>>>

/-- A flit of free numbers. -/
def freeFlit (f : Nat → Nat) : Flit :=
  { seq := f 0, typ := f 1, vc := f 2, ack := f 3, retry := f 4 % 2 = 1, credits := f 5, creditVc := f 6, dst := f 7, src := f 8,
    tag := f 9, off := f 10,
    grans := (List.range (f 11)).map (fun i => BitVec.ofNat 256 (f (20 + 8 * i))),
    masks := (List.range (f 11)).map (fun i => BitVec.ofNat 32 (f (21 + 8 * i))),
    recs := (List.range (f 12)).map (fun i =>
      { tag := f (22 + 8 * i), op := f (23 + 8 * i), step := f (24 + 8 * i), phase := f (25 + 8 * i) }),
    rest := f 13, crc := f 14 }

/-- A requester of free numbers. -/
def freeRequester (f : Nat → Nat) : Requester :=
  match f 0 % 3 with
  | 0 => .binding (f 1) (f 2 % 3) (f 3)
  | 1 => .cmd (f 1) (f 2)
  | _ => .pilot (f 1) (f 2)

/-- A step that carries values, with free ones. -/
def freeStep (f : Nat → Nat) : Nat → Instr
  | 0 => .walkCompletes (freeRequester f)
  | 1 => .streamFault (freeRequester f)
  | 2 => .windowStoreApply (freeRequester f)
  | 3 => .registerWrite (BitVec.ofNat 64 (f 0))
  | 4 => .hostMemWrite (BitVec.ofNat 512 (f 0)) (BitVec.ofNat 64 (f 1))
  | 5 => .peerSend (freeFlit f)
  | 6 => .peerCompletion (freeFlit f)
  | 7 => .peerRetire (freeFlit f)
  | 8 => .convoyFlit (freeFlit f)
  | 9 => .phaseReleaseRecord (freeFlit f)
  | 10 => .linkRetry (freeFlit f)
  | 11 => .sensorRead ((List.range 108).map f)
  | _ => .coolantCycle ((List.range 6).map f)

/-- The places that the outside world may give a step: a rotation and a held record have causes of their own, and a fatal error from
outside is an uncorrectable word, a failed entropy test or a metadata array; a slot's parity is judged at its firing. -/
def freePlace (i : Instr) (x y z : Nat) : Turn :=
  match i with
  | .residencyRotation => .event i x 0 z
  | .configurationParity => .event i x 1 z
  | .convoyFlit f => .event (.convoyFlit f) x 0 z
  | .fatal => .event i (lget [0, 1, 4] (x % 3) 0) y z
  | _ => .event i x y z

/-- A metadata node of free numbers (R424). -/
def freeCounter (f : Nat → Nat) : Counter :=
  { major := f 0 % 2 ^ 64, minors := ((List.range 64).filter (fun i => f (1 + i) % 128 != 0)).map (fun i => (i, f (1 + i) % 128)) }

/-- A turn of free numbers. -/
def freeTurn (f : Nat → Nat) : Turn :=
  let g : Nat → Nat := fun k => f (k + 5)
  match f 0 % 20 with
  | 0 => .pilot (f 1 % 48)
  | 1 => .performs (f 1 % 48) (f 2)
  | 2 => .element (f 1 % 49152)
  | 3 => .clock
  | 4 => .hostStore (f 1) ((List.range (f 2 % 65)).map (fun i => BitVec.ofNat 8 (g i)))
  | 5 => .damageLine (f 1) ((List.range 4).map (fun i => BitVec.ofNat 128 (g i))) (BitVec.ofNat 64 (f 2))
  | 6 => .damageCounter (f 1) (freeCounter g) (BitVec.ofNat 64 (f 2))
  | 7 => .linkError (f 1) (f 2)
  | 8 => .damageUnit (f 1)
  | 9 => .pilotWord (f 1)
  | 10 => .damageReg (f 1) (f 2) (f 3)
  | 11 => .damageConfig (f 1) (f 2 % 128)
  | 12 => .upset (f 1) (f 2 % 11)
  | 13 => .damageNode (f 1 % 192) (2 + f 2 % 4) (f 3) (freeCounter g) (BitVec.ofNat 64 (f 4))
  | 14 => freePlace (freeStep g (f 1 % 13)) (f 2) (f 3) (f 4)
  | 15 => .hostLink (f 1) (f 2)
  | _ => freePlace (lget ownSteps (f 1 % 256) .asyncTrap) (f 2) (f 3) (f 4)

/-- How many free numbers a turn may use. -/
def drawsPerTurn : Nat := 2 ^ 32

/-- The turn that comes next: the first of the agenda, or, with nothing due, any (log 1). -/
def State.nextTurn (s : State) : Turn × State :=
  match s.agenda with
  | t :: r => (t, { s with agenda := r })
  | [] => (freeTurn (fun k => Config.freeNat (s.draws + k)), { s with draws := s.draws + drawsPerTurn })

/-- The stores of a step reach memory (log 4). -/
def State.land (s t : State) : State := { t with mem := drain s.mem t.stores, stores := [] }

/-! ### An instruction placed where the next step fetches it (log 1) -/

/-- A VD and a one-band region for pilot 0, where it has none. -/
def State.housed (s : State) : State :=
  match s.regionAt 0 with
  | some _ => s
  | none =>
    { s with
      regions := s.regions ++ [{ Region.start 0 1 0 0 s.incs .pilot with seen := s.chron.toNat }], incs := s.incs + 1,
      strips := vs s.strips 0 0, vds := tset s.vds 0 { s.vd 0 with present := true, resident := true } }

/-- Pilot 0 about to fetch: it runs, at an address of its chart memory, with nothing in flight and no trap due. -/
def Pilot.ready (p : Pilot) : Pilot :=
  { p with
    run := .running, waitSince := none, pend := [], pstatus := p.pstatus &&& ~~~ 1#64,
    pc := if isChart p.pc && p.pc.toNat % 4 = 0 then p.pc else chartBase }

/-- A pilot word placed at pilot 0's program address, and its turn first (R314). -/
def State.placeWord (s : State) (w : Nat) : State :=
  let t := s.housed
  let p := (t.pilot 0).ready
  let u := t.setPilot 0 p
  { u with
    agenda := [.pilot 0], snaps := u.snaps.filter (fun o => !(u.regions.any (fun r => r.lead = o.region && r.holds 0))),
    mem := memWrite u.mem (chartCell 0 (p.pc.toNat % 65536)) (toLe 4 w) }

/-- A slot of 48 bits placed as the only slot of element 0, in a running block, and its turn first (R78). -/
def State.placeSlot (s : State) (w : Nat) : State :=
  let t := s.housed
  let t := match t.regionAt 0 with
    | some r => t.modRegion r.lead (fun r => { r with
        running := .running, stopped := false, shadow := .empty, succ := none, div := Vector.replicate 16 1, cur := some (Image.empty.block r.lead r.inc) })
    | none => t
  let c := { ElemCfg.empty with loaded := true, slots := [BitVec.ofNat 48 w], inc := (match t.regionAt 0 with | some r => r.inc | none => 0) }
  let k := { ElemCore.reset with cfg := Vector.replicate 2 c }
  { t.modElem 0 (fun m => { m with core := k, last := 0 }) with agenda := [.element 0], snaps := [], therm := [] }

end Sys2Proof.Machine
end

<<<

Task to complete >>
Could you write out, exactly as they stand, only the lines above that begin at the line with "s with agenda" and stop after the line with "ElemCore.reset with cfg"?

Expected answer >>
  | t :: r => (t, { s with agenda := r })
  | [] => (freeTurn (fun k => Config.freeNat (s.draws + k)), { s with draws := s.draws + drawsPerTurn })

/-- The stores of a step reach memory (log 4). -/
def State.land (s t : State) : State := { t with mem := drain s.mem t.stores, stores := [] }

/-! ### An instruction placed where the next step fetches it (log 1) -/

/-- A VD and a one-band region for pilot 0, where it has none. -/
def State.housed (s : State) : State :=
  match s.regionAt 0 with
  | some _ => s
  | none =>
    { s with
      regions := s.regions ++ [{ Region.start 0 1 0 0 s.incs .pilot with seen := s.chron.toNat }], incs := s.incs + 1,
      strips := vs s.strips 0 0, vds := tset s.vds 0 { s.vd 0 with present := true, resident := true } }

/-- Pilot 0 about to fetch: it runs, at an address of its chart memory, with nothing in flight and no trap due. -/
def Pilot.ready (p : Pilot) : Pilot :=
  { p with
    run := .running, waitSince := none, pend := [], pstatus := p.pstatus &&& ~~~ 1#64,
    pc := if isChart p.pc && p.pc.toNat % 4 = 0 then p.pc else chartBase }

/-- A pilot word placed at pilot 0's program address, and its turn first (R314). -/
def State.placeWord (s : State) (w : Nat) : State :=
  let t := s.housed
  let p := (t.pilot 0).ready
  let u := t.setPilot 0 p
  { u with
    agenda := [.pilot 0], snaps := u.snaps.filter (fun o => !(u.regions.any (fun r => r.lead = o.region && r.holds 0))),
    mem := memWrite u.mem (chartCell 0 (p.pc.toNat % 65536)) (toLe 4 w) }

/-- A slot of 48 bits placed as the only slot of element 0, in a running block, and its turn first (R78). -/
def State.placeSlot (s : State) (w : Nat) : State :=
  let t := s.housed
  let t := match t.regionAt 0 with
    | some r => t.modRegion r.lead (fun r => { r with
        running := .running, stopped := false, shadow := .empty, succ := none, div := Vector.replicate 16 1, cur := some (Image.empty.block r.lead r.inc) })
    | none => t
  let c := { ElemCfg.empty with loaded := true, slots := [BitVec.ofNat 48 w], inc := (match t.regionAt 0 with | some r => r.inc | none => 0) }
  let k := { ElemCore.reset with cfg := Vector.replicate 2 c }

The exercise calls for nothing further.